Name two ways that the federal government tried to regulate business in the late 1800s. Do you think these regulations achieved their goals? Explain your answer

http://www.jiskha.com/social_studies/us_history/government_aid_to_businesses.html

This is one major way:

http://www.google.com/search?sourceid=navclient&ie=UTF-8&rlz=1T4VRHB_enUS648US649&q=sherman+anti+trustact

For a broader view of the Progressive Era:

http://www.google.com/search?sourceid=navclient&aq=&oq=progressive+era%2c+1890s&ie=UTF-8&rlz=1T4VRHB_enUS648US649&q=progressive+era+1890+to+1920+&gs_l=hp..0.0i22i30l2.0.0.2.276304...........0.NDwthwpEHek

Two ways that the federal government tried to regulate business in the late 1800s were through the Sherman Antitrust Act and the Interstate Commerce Act.

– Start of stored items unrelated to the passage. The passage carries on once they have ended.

/-- 10_state.md section 5: data memory is written only by an instruction whose destination is a memory operand, which is a
`mov`, and only at the two bytes at the effective address taken in the state before it. -/
def Obligations.OnlyTheStoredBytesChange : Prop :=
  ∀ (i : Instr) (s t : State), exec i s = .next t →
    (∀ m : MemOperand, writesMemoryAt i m → isMov i = true ∧ 0 ≤ effectiveAddress m s ∧
      ∀ a : Nat, a ≠ (effectiveAddress m s).toNat → a ≠ (effectiveAddress m s).toNat + 1 →
        t.mem.read a = s.mem.read a) ∧
    ((∀ m : MemOperand, ¬ writesMemoryAt i m) → SameMem s t)

/-- R104: `cmp` is `sub` without the register write, in the three families. -/
def Obligations.CmpIsSubWithoutTheWrite : Prop :=
  ∀ s : State,
    (∀ d w reg rm, ComparesLike (.cmpRm d w reg rm) (.subRm d w reg rm) s) ∧
    (∀ sx w rm imm, ComparesLike (.cmpIm sx w rm imm) (.subIm sx w rm imm) s) ∧
    ∀ w imm, ComparesLike (.cmpAcc w imm) (.subAcc w imm) s

/-- 10_state.md section 2: every instruction but a taken `jnz` leaves `ip` at the next instruction. -/
def Obligations.PointerAdvancesByLength : Prop :=
  ∀ (i : Instr) (s t : State), exec i s = .next t →
    AdvancedBy i.len s t ∨ (i.record.mnemonic = .jnz ∧ s.zf = false)

/-- 40_datapath.md sections 5 and 6 (D10; the status is carried as log 4 says): `NO_HANDLER` marks exactly the 19. -/
def Obligations.StatusMarksTheHandlerless : Prop :=
  ∀ (i : Instr) (s t : State), exec i s = .next t →
    t.status = if isHandlerless i then .noHandler else .ok

/-- 10_state.md section 5: an instruction without a memory operand neither reads nor writes data memory: with another memory
it does the same and leaves that memory as it is. -/
def Obligations.MemoryIsInvisibleWithoutAMemoryOperand : Prop :=
  ∀ (i : Instr) (s : State) (m : Memory), hasMemory i = false →
    (∀ t, exec i s = .next t → exec i (setMem s m) = .next (setMem t m)) ∧
    (∀ f, exec i s ≠ .fault f) ∧
    ∀ r, exec i s = .refused r → exec i (setMem s m) = .refused r

/-- 40_datapath.md section 1: the meaning of each of the 34 instructions is `Execute(I, len, s)` of its record and of its
own length (log 5). -/
def Obligations.ExecIsExecuteOfTheRecord : Prop :=
  ∀ (i : Instr) (s : State), exec i s = execute i.record i.len s

/-! ### Decoding and encoding -/

/-- 30_encoding.md (opcodes: general knowledge, log 11): decoding an encoded well-formed instruction gives it back, with its
length, whatever stands before and after it. -/
def Obligations.DecodeOfEncode : Prop :=
  ∀ (i : Instr) (before after : List Byte), i.wf = true →
    decode (before ++ encode i ++ after) before.length = .ok (i, i.len)

/-- 30_encoding.md: what decodes is well-formed, and encodes to exactly the bytes consumed: no bit of an instruction is
dropped, since `Instr` keeps the fields R72 calls don't-care (log 6). -/
def Obligations.EncodeOfDecode : Prop :=
  ∀ (buf : List Byte) (p : Nat) (i : Instr) (n : Nat), decode buf p = .ok (i, n) →
    i.wf = true ∧ encode i = (buf.drop p).take n ∧ p + n ≤ buf.length

/-- R74: `bytes_consumed` is the sum the rule gives per format (`Instr.len`, `RmOperand.dispLength`, `immLength`), 2 to 6. -/
def Obligations.LengthIsExact : Prop :=
  ∀ (buf : List Byte) (p : Nat) (i : Instr) (n : Nat), decode buf p = .ok (i, n) → n = i.len ∧ 2 ≤ n ∧ n ≤ 6

/-- 30_encoding.md section 5: the decoder reads nothing beyond the instruction. -/
def Obligations.DecoderReadsOnlyTheInstruction : Prop :=
  ∀ (buf buf' : List Byte) (p : Nat) (i : Instr) (n : Nat), decode buf p = .ok (i, n) →
    (∀ k : Nat, k < n → buf'[p + k]? = buf[p + k]?) → decode buf' p = .ok (i, n)

/-- 60_exceptions.md section 2: a buffer that ends inside an instruction is `OutOfBounds` at the first byte of the fetch that
fails, which is the field that the first missing byte falls in, never a shorter instruction. -/
def Obligations.TruncatedInstructionIsOutOfBounds : Prop :=
  ∀ (i : Instr) (before : List Byte) (k : Nat), i.wf = true → k < i.len →
    decode (before ++ (encode i).take k) before.length =
      .error (.outOfBounds (before.length + fieldStart (fieldLengths i) k))

/-- 30_encoding.md sections 3 and 4 (D5; values: general knowledge, log 11): the decoder fails with `NoPattern` exactly on the
188 first bytes outside the map, and reports the byte and its offset. -/
def Obligations.UnknownFirstByteFails : Prop :=
  ∀ (buf : List Byte) (p : Nat) (op : Byte), buf[p]? = some op →
    (recognised op = false → decode buf p = .error (.noPattern op p)) ∧
    (recognised op = true → ∀ b q, decode buf p ≠ .error (.noPattern b q))

/-- 30_encoding.md section 4 (D5, D16; values: general knowledge, log 11): the decoder fails with `SecondaryField` exactly on
a first byte 0x80..0x83 whose second byte's `reg` field is not 0, 5 or 7, before it needs any later byte. -/
def Obligations.UnrecognisedSecondaryFieldFails : Prop :=
  ∀ (buf : List Byte) (p : Nat) (op m b : Byte) (q : Nat),
    decode buf p = .error (.secondaryField op q m) ∧ buf[p]? = some b ↔
      b = op ∧ q = p ∧ buf[p]? = some op ∧ 0x80 ≤ op.toNat ∧ op.toNat ≤ 0x83 ∧ buf[p + 1]? = some m ∧
        m.toNat / 8 % 8 ≠ 0 ∧ m.toNat / 8 % 8 ≠ 5 ∧ m.toNat / 8 % 8 ≠ 7

/-- 30_encoding.md section 2 (the spec's derivation): no byte matches two entries of the pattern list, and 68 match one. -/
def Obligations.OpcodePatternsDoNotOverlap : Prop :=
  (∀ op : Byte, (opcodeTable.filter (·.matchesByte op)).length ≤ 1) ∧
  ((List.range 256).filter fun n => (lookup (BitVec.ofNat 8 n)).isSome).length = 68

/-- 30_encoding.md (95_test_vectors.md section 2; values: general knowledge, log 11): one written-out word per family. -/
def Obligations.WrittenWordsDecode : Prop :=
  decode [0x8B#8, 0x9E#8, 0x00#8, 0x01#8] 0 = .ok (.movRm .toReg .word .bx (.mem16 .bp 0x0100#16), 4) ∧
  decode [0xC7#8, 0x47#8, 0x02#8, 0x07#8, 0x00#8] 0 = .ok (.movIm .word 0#3 (.mem8 .bx 2#8) (.imm16 7#16), 5) ∧
  decode [0x83#8, 0xE9#8, 0x01#8] 0 = .ok (.subIm true .word (.reg .cx) (.imm8 1#8), 3) ∧
  decode [0xA3#8, 0x0F#8, 0x00#8] 0 = .ok (.movMemAcc .word 15#16, 3) ∧
  decode [0xBF#8, 0x00#8, 0xF0#8] 0 = .ok (.movRegImm .word .di (.imm16 0xF000#16), 3) ∧
  decode [0x74#8, 0x80#8] 0 = .ok (.je 0x80#8, 2)

/-- R84: the three scenarios in the assembler syntax, through the decoder and the renderer. -/
def Obligations.ScenarioTexts : Prop :=
  (decodeAll [0xB8#8, 0x05#8, 0x00#8]).1.map (fun y => render y.1.record) = ["mov ax, 5"] ∧
  (decodeAll [0xB0#8, 0x07#8]).1.map (fun y => render y.1.record) = ["mov al, 7"] ∧
  (decodeAll [0x75#8, 0xFE#8]).1.map (fun y => render y.1.record) = ["jnz -2"]

/-- R92: the decode-only pass is the loop of the rule, for a buffer of any length: its bound on turns is never what stops it. -/
def Obligations.DecodeAllIsTheSweep : Prop :=
  ∀ buf : List Byte, Sweeps buf 0 (decodeAll buf).1 (decodeAll buf).2

/-- 40_datapath.md section 1 and 30_encoding.md: the pass and the encoder are inverse: a pass without error yields
instructions whose encodings are the buffer (since `Instr` keeps the fields R72 calls don't-care: log 6), and a buffer of
encoded well-formed instructions is yielded back, in order, without error. -/
def Obligations.DecodeAllReassembles : Prop :=
  (∀ buf : List Byte, (decodeAll buf).2 = none → (decodeAll buf).1.flatMap (fun y => encode y.1) = buf) ∧
  ∀ is : List Instr, (∀ i ∈ is, i.wf = true) →
    decodeAll (is.flatMap encode) = (is.map fun i => (i, i.len), none)

/-! ### Outputs and runs -/

/-- 40_datapath.md section 6 (D20, log 21 for the mask: bit 0 is `ZF`, bit 1 is `SF`): the diff lists exactly the registers that
changed, at most one, and `ip` and the flag mask exactly when they changed, each with its old and new value. -/
def Obligations.DiffListsExactlyTheChanges : Prop :=
  ∀ s t : State, step s = .next t →
    (diff s t).regs.length ≤ 1 ∧
    (∀ (r : Reg) (old new : Word), (r, old, new) ∈ (diff s t).regs ↔ old = readReg s r ∧ new = readReg t r ∧ old ≠ new) ∧
    (∀ c, (diff s t).ip = some c ↔ c = (s.ip, t.ip) ∧ s.ip ≠ t.ip) ∧
    (∀ c, (diff s t).flags = some c ↔ c = (flagMask s, flagMask t) ∧ ¬ SameFlags s t) ∧
    ∀ u : State, (flagMask u).toNat = u.zf.toNat + 2 * u.sf.toNat

/-- 60_exceptions.md section 5 and 40_datapath.md section 6 (D26, D27): a session that ends gives the state before the step
that ended it, a state completed steps reach from the start; only the halt is a normal end. -/
def Obligations.SessionEndsPrecisely : Prop :=
  ∀ (fuel : Nat) (s : State),
    (∀ t, runSession fuel s = .halted t → EndsNormally s t) ∧
    (∀ t f, runSession fuel s = .faulted t f → Reaches s t ∧ step t = .fault f ∧ f ≠ .endOfBuffer) ∧
    (∀ t r, runSession fuel s = .refused t r → Reaches s t ∧ step t = .refused r) ∧
    ∀ t, runSession fuel s = .running t → Reaches s t

/-- 40_datapath.md section 6 (D20, log 21 for the letters): the final-state report lists exactly the registers that are not
zero, each once, with `ip` and exactly the letters of the set flags, each once. -/
def Obligations.FinalReportContent : Prop :=
  ∀ s : State,
    (∀ (r : Reg) (v : Word), (r, v) ∈ (finalReport s).regs ↔ v = readReg s r ∧ v ≠ 0#16) ∧
    (finalReport s).regs.Nodup ∧ (finalReport s).ip = s.ip ∧
    (∀ c : Char, c ∈ (finalReport s).flags ↔ c = 'Z' ∧ s.zf = true ∨ c = 'S' ∧ s.sf = true) ∧
    (finalReport s).flags.Nodup
end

1. The Sherman Antitrust Act, enacted in 1890, was designed to prevent the formation of monopolies and promote fair competition. It outlawed contracts, combinations, or conspiracies in restraint of trade and any monopolization or attempt to monopolize commerce. This act allowed the government to take legal action against corporations that engaged in anti-competitive practices. Its goal was to protect consumers and ensure a level playing field for businesses.

2. The Interstate Commerce Act, passed in 1887, regulated railroad companies that operated in multiple states. It established the Interstate Commerce Commission (ICC), which monitored and regulated rates charged by railroad companies and addressed other unfair practices. The main objective of this act was to prevent discrimination in rates, practices, and services by railroad companies.

Regarding whether these regulations achieved their goals, the answer is somewhat complex. The effectiveness of these acts in achieving their goals varied.

The Sherman Antitrust Act had mixed results. Initially, it was not particularly successful in curbing the power of large corporations and enforcing antitrust regulations. However, it laid the legal groundwork for future antitrust laws and subsequent efforts to regulate business practices. Over time, as more presidential administrations actively enforced the act, it became a powerful tool against monopolistic practices.

Similarly, the Interstate Commerce Act faced challenges in achieving its intended goals. Initially, the ICC lacked sufficient authority and faced resistance from the railroad companies it was meant to regulate. Yet, the act was an important step toward federal regulation of business practices and helped set the stage for future government oversight.

Ultimately, while both acts faced initial limitations, they established significant precedents and laid the groundwork for further regulation of business practices. Over time, subsequent acts and amendments built upon these initial efforts and played a crucial role in shaping the business environment of the 20th century. Therefore, despite not fully achieving their goals initially, these regulations played a vital role in the development of future regulatory frameworks.